Task - Each line of the records below that holds "fmReset" should be returned.

─── Data ───

/-- Settles O1: command by command, the form of its opcode makes it from its operands. -/
theorem decodeOfEncodeGivesInstruction : Obligations.DecodeOfEncodeGivesInstruction := by
  intro i
  cases i with
  | nop | coreReset | fmReset | fmGettotal | fmWriteHeader | fmReadHeader | bwFinalize | brReadBit | encInit | encFinish
  | decInit | decNext => exact decode_encode_of_form rfl (.inr rfl) (by decide) rfl
  | fmGetcount _ | fmGetlow _ | fmGethigh _ | encUpdate _ => exact decode_encode_of_form rfl (.inl rfl) Nat.one_pos rfl
  | fmSetcount _ data => exact decode_encode_of_form rfl (.inl rfl) data.isLt rfl
  | fmLookup data | brAttach data => exact decode_encode_of_form rfl (.inr rfl) data.isLt rfl
  | fmSeal src => cases src <;> exact decode_encode_of_form rfl (.inr rfl) (by decide) rfl
  | bwWriteBit bit => cases bit <;> exact decode_encode_of_form rfl (.inr rfl) (by decide) rfl
  | fmCount byte =>
    exact decode_encode_of_form rfl (.inr rfl) (toNat_byteOperand_lt byte)
      (congrArg Instr.fmCount (extractLsb'_byteOperand byte))
  | bwWriteRawByte byte =>
    exact decode_encode_of_form rfl (.inr rfl) (toNat_byteOperand_lt byte)
      (congrArg Instr.bwWriteRawByte (extractLsb'_byteOperand byte))

/-! ## Encoding what was decoded (R77) -/

theorem opForms_symOperand : ∀ f ∈ opForms, ∀ sym data, (f.build sym data).symOperand = if f.usesSym then sym else 0 := by
  simp [opForms, coreForms, modelForms, packerForms, coderForms, Instr.symOperand]

theorem sealSource_dataOperand (data : Word) :
    (Instr.fmSeal (sealSourceOf data)).dataOperand = if data.getLsbD 0 then 1 else 0 := by
  unfold sealSourceOf
  cases data.getLsbD 0 <;> rfl

/-- The `DATA` operand of what a form makes: the bits of `DATA` the form uses (R72). -/
theorem opForms_dataOperand : ∀ f ∈ opForms, ∀ sym data, (f.build sym data).dataOperand = data &&& lowMask f.dataBits := by
  simpa [opForms, coreForms, modelForms, packerForms, coderForms, Instr.dataOperand, and_lowMask_zero, and_lowMask_all,
    and_lowMask_byte, and_lowMask_bit] using sealSource_dataOperand

/-- Settles O2: the operands of what a form makes are the word's fields, because the word fits the form. -/
theorem encodeOfDecodeGivesWord : Obligations.EncodeOfDecodeGivesWord := by
  intro w i read
  obtain ⟨f, hf, fits, rfl⟩ := (decode_eq_some_iff w i).mp read
  have op : (f.build (symField w) (dataField w)).opcode = opField w := (Machine.opField_of_decode w _ read).symm
  have sym : (f.build (symField w) (dataField w)).symOperand = symField w := by
    rw [opForms_symOperand f hf]
    obtain used | zero := fits.sym
    · rw [if_pos used]
    · rw [zero, ite_self]
  have data : (f.build (symField w) (dataField w)).dataOperand = dataField w := by
    rw [opForms_dataOperand f hf, (and_lowMask_eq_self_iff _ _).mpr fits.data]
  rw [encode, op, sym, data, cmdWord_of_fields w fits.reserved]

/-! ## The rows of the table are the forms (R73, R74) -/

/-- The row of a form: the mask has every bit but those of the operands the form uses. -/
def OpForm.row (f : OpForm) : OpcodeRow where
  mnemonic := (f.build 0 0).mnemonic
  pat := cmdWord f.op 0 0
  mask := BitVec.allOnes 8 ++ BitVec.allOnes 15 ++ (if f.usesSym then 0 else BitVec.allOnes 9) ++ ~~~ lowMask f.dataBits

theorem opForms_map_row : opForms.map OpForm.row = opcodeTable := by decide

theorem opForms_mnemonic : ∀ f ∈ opForms, ∀ sym data, (f.build sym data).mnemonic = f.row.mnemonic := by
  simp [opForms, coreForms, modelForms, packerForms, coderForms, Instr.mnemonic, OpForm.row]

/-- A form's row matches the words that fit the form: the mask and the match, field by field. -/
theorem OpForm.row_matches_iff (f : OpForm) (w : Cmd) : w &&& f.row.mask = f.row.pat ↔ f.Fits w := by
  have sym : symField w &&& (if f.usesSym then 0 else BitVec.allOnes 9) = 0 ↔ f.usesSym = true ∨ symField w = 0 := by
    cases f.usesSym with
    | true => simp
    | false => rw [if_neg Bool.false_ne_true, BitVec.and_allOnes, or_iff_right Bool.false_ne_true]
  calc w &&& f.row.mask = f.row.pat
    _ ↔ opField w ++ reservedField w ++ symField w ++ dataField w &&& f.row.mask = f.row.pat := by rw [fields_append]
    _ ↔ ((opField w &&& BitVec.allOnes 8 = f.op ∧ reservedField w &&& BitVec.allOnes 15 = 0)
          ∧ symField w &&& (if f.usesSym then 0 else BitVec.allOnes 9) = 0)
        ∧ dataField w &&& ~~~ lowMask f.dataBits = 0 := by
      simp only [← append_and_eq_append_iff]
      rfl
    _ ↔ f.Fits w := by
      rw [BitVec.and_allOnes, BitVec.and_allOnes, sym, and_not_lowMask_eq_zero_iff]
      exact ⟨fun ⟨⟨⟨op, reserved⟩, sym⟩, data⟩ => ⟨op.symm, reserved, sym, data⟩,
        fun ⟨op, reserved, sym, data⟩ => ⟨⟨⟨op.symm, reserved⟩, sym⟩, data⟩⟩

theorem mem_opcodeTable_iff (r : OpcodeRow) : r ∈ opcodeTable ↔ ∃ f ∈ opForms, f.row = r := by
  rw [← opForms_map_row, List.mem_map]

/-- Settles O3: the rows are the forms, and a word fits at most one form. -/
theorem decoderReadsTheMatchingTableRow : Obligations.DecoderReadsTheMatchingTableRow := by
  simp only [Obligations.DecoderReadsTheMatchingTableRow, mem_opcodeTable_iff]
  refine ⟨?_, ?_, ?_⟩
  · rintro w _ ⟨f, hf, rfl⟩ matched
    have fits := (f.row_matches_iff w).mp matched
    exact ⟨_, (decode_eq_some_iff w _).mpr ⟨f, hf, fits, rfl⟩, opForms_mnemonic f hf _ _⟩
  · intro w i read
    obtain ⟨f, hf, fits, rfl⟩ := (decode_eq_some_iff w i).mp read
    exact ⟨_, ⟨f, hf, rfl⟩, (f.row_matches_iff w).mpr fits, (opForms_mnemonic f hf _ _).symm⟩
  · rintro w _ _ ⟨f, hf, rfl⟩ ⟨g, hg, rfl⟩ matchedF matchedG
    rw [((f.row_matches_iff w).mp matchedF).unique hf hg ((g.row_matches_iff w).mp matchedG)]

/-! ## The illegal words (R74) -/

/-- The forms outside R71's list of opcodes are the ones that do not use `SYM`. -/
theorem opForms_usesSym : ∀ f ∈ opForms, f.op ∉ [(0x12 : BitVec 8), 0x14, 0x15, 0x16, 0x31] ↔ f.usesSym = false := by
  decide

theorem opForms_r72DataBits : ∀ f ∈ opForms, r72DataBits f.op = lowMask f.dataBits := by decide

/-- The four cases of R74 are the words that fit no form. -/
theorem r74Illegal_iff (w : Cmd) : r74Illegal w ↔ ∀ f ∈ opForms, ¬ f.Fits w := by
  by_cases known : opField w ∈ opForms.map OpForm.op
  · obtain ⟨f, hf, op⟩ := List.mem_map.mp known
    have only : (∀ g ∈ opForms, ¬ g.Fits w) ↔ ¬ f.Fits w :=
      ⟨fun h => h f hf, fun h g hg fits => h (OpForm.eq_of_op_eq hg hf (fits.op.trans op.symm) ▸ fits)⟩
    have fits : f.Fits w ↔
        reservedField w = 0 ∧ (f.usesSym = true ∨ symField w = 0) ∧ (dataField w).toNat < 2 ^ f.dataBits :=
      ⟨fun ⟨_, reserved, sym, data⟩ => ⟨reserved, sym, data⟩, fun ⟨reserved, sym, data⟩ => ⟨op, reserved, sym, data⟩⟩
    change opField w ∉ opForms.map OpForm.op ∨ _ ↔ _
    rw [only, fits, or_iff_right (not_not.mpr known), ← op, opForms_usesSym f hf, opForms_r72DataBits f hf, ne_eq (_ &&& _),
      and_not_lowMask_eq_zero_iff, not_and_or, not_and_or, not_or, Bool.not_eq_true]
  · exact ⟨fun _ f hf fits => known (List.mem_map.mpr ⟨f, hf, fits.op⟩), fun _ => .inl known⟩

theorem decode_eq_none_iff_r74Illegal (w : Cmd) : decode w = none ↔ r74Illegal w := by
  rw [decode_eq_none_iff, r74Illegal_iff]

end Sys2Proof
end

section
/-! PROOFS. The family `30_encoding.md`, continued: what illegal words do (R74, R82), the range of `SYM` (R76), and who writes `RES`
(R81). -/

namespace Sys2Proof.Machine

/-! ## The range checks of SYM (30_encoding.md R76) -/

theorem byteCheck_fails {sym : BitVec 9} (h : 255 < sym.toNat) : (!isByteSymbol sym) = true :=
  (Bool.not_eq_true' _).mpr (isByteSymbol_of_gt h)

theorem byteCheck_passes {sym : BitVec 9} (h : sym.toNat ≤ 255) : ¬ (!isByteSymbol sym) = true :=
  ne_true_of_eq_false ((Bool.not_eq_false' _).mpr (isByteSymbol_of_le h))

theorem symbolCheck_fails {sym : BitVec 9} (h : 256 < sym.toNat) : (!isSymbol sym) = true :=
  (Bool.not_eq_true' _).mpr (isSymbol_of_gt h)

theorem symbolCheck_passes {sym : BitVec 9} (h : sym.toNat ≤ 256) : ¬ (!isSymbol sym) = true :=
  ne_true_of_eq_false ((Bool.not_eq_false' _).mpr (isSymbol_of_le h))

theorem execEncUpdate_of_gt {sym : BitVec 9} (h : 255 < sym.toNat) (s : State) :
    exec (.encUpdate sym) s = raise .invalidSymbol (Instr.encUpdate sym).opcode s :=
  if_pos (byteCheck_fails h)

/-! ## Illegal words and the example words (30_encoding.md R74, R82) -/

/-- A word without a command raises `ILLEGAL_COMMAND` (60_exceptions.md R243). -/
theorem stepCommand_illegal {s : State} {w : Cmd} (clean : s.err = .noError) (unread : decode w = none) :
    stepCommand w s = raise .illegalCommand (opField w) s := by
  obtain ⟨error, -⟩ | ⟨-, i, read, -⟩ | ⟨-, -, raised⟩ := stepCommand_cases w s
  · exact absurd clean error
  · cases unread.symm.trans read
  · exact raised

/-- Settles O5: a row of the table matches the words that fit its form, and R74's cases are the words that fit none. -/
theorem illegalWordsRaiseIllegalCommand : Obligations.IllegalWordsRaiseIllegalCommand := by
  refine ⟨fun w => ?_, fun s w rest waiting clean illegal => ?_, fun s w rest waiting clean legal => ?_⟩
  · rw [r74Illegal_iff, ← opForms_map_row, List.forall_mem_map]
    simp only [ne_eq, OpForm.row_matches_iff]
  · rw [step_command s w rest waiting]
    exact stepCommand_illegal clean ((decode_eq_none_iff_r74Illegal w).mpr illegal)
  · obtain ⟨i, read⟩ := Option.ne_none_iff_exists'.mp (mt (decode_eq_none_iff_r74Illegal w).mp legal)
    exact ⟨i, read, stepRunsTheDecodedCommand s w i rest waiting read (.inl clean)⟩

/-- Settles O4: the words are decoded, the symbol 256 fails the range check, and the word without a command is illegal. -/
theorem exampleWordsDecodeAsTabled : Obligations.ExampleWordsDecodeAsTabled := by
  refine ⟨by decide, by decide, by decide, by decide, by decide, by decide, by decide, by decide, by decide, by decide,
    by decide, by decide, by decide, fun s => ?_, fun s clean => ?_⟩
  · exact execEncUpdate_of_gt (by decide) s
  · exact stepCommand_illegal clean (by decide)

/-! ## INVALID_SYMBOL is the range checks' own (30_encoding.md R76) -/

/-- The outcome does not have the error `e`. -/
abbrev NotRaised (e : ErrCode) (x : Result) : Prop := ∀ t, x = .next t → t.err ≠ e

theorem NotRaised.next {e : ErrCode} {t : State} (h : t.err ≠ e) : NotRaised e (.next t) := by
  rintro _ ⟨⟩
  exact h

/-- A check that raises another error. -/
theorem NotRaised.check {c : Prop} [Decidable c] {e e' : ErrCode} {op : BitVec 8} {s : State} {x : Result}
    (other : e' ≠ e) (h : NotRaised e x) : NotRaised e (if c then raise e' op s else x) := by
  split
  · exact .next other
  · exact h

/-- Accesses end in the error of before, or in `IO_FAILURE` (60_exceptions.md R245). -/
theorem NotRaised.finish {α : Type} {e : ErrCode} {op : BitVec 8} {s : State} {x : Access α} (did : x.Did s)
    (io : ErrCode.ioFailure ≠ e) (h : s.err ≠ e) : NotRaised e (x.finish op) := by
  cases did with
  | done a t es trace _ => exact .next (trace.err ▸ h)
  | ioFailed => exact .next io

/-- Settles O16: the range of `SYM` is the first check of each of the five commands, and no later check of theirs raises
`INVALID_SYMBOL`. -/
theorem symbolOutOfRangeIsInvalid : Obligations.SymbolOutOfRangeIsInvalid := by
  intro s sym
  refine ⟨fun out => ⟨fun _ => if_pos (byteCheck_fails out), execEncUpdate_of_gt out s⟩,
    fun out => ⟨if_pos (symbolCheck_fails out), if_pos (symbolCheck_fails out), if_pos (symbolCheck_fails out)⟩,
    fun inRange clean => ?_, fun inRange clean => ?_⟩
  · have setcount (count : Word) : NotRaised .invalidSymbol (exec (.fmSetcount sym count) s) := by
      rw [exec, execFmSetcount, if_neg (byteCheck_passes inRange)]
      exact .check (by decide) (.next clean)
    have update : NotRaised .invalidSymbol (exec (.encUpdate sym) s) := by
      rw [exec, execEncUpdate, if_neg (byteCheck_passes inRange)]
      exact .check (by decide) (.check (by decide) (.finish (encodeSymbol_did _ s) (by decide) clean))
    rintro t (⟨count, h⟩ | h)
    exacts [setcount count t h, update t h]
  · have getcount : NotRaised .invalidSymbol (exec (.fmGetcount sym) s) := by
      rw [exec, execFmGetcount, if_neg (symbolCheck_passes inRange)]
      exact .next clean
    have getlow : NotRaised .invalidSymbol (exec (.fmGetlow sym) s) := by
      rw [exec, execFmGetlow, if_neg (symbolCheck_passes inRange)]
      exact .check (by decide) (.next clean)
    have gethigh : NotRaised .invalidSymbol (exec (.fmGethigh sym) s) := by
      rw [exec, execFmGethigh, if_neg (symbolCheck_passes inRange)]
      exact .check (by decide) (.next clean)
    rintro t (h | h | h)
    exacts [getcount t h, getlow t h, gethigh t h]

/-! ## Who writes RES (30_encoding.md R81) -/

/-- The seven commands of R81. -/
abbrev WritesRes (i : Instr) : Prop :=
  (∃ sym, i = .fmGetcount sym ∨ i = .fmGetlow sym ∨ i = .fmGethigh sym) ∨ i = .fmGettotal ∨ (∃ v, i = .fmLookup v)
    ∨ i = .brReadBit ∨ i = .decNext

theorem Regs.res_of_eq {r r' x : Regs} (h : r' = x) (same : x.res = r.res) : r'.res = r.res := h ▸ same

/-- A completed command other than the seven and `CORE_RESET` keeps `RES`. -/
theorem Regs.After.sameRes {w : Width} {r r' : Regs} {i : Instr} (h : r.After w r' i) (notReset : i ≠ .coreReset)
    (notWrites : ¬ WritesRes i) : r'.res = r.res := by
  cases i with
  | coreReset => exact absurd rfl notReset
  | fmGetcount sym | fmGetlow sym | fmGethigh sym => exact absurd (.inl ⟨sym, by simp⟩) notWrites
  | fmGettotal => exact absurd (.inr (.inl rfl)) notWrites
  | fmLookup v => exact absurd (.inr (.inr (.inl ⟨v, rfl⟩))) notWrites
  | brReadBit | decNext => exact absurd (.inr (.inr (.inr (by simp)))) notWrites
  | nop | fmWriteHeader | bwWriteRawByte _ => exact Regs.res_of_eq h rfl
  | fmReset | fmCount _ | brAttach _ | encInit => exact Regs.res_of_eq h.2 rfl
  | bwWriteBit _ | bwFinalize => exact Regs.res_of_eq h.1 rfl
  | fmSetcount _ _ | fmSeal _ =>
    obtain ⟨-, -, only⟩ := h
    exact Regs.res_of_eq only rfl
  | fmReadHeader =>
    obtain ⟨-, -, counts, -, only⟩ := h
    exact Regs.res_of_eq only rfl
  | encUpdate sym =>
    obtain ⟨-, -, -, encodes⟩ := h
    exact Regs.res_of_eq encodes.regs rfl
  | encFinish => exact Regs.res_of_eq h.2.regs rfl
  | decInit =>
    obtain ⟨-, -, -, only⟩ := h
    exact Regs.res_of_eq only rfl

───

Solution -
  | nop | coreReset | fmReset | fmGettotal | fmWriteHeader | fmReadHeader | bwFinalize | brReadBit | encInit | encFinish
  | fmReset | fmCount _ | brAttach _ | encInit => exact Regs.res_of_eq h.2 rfl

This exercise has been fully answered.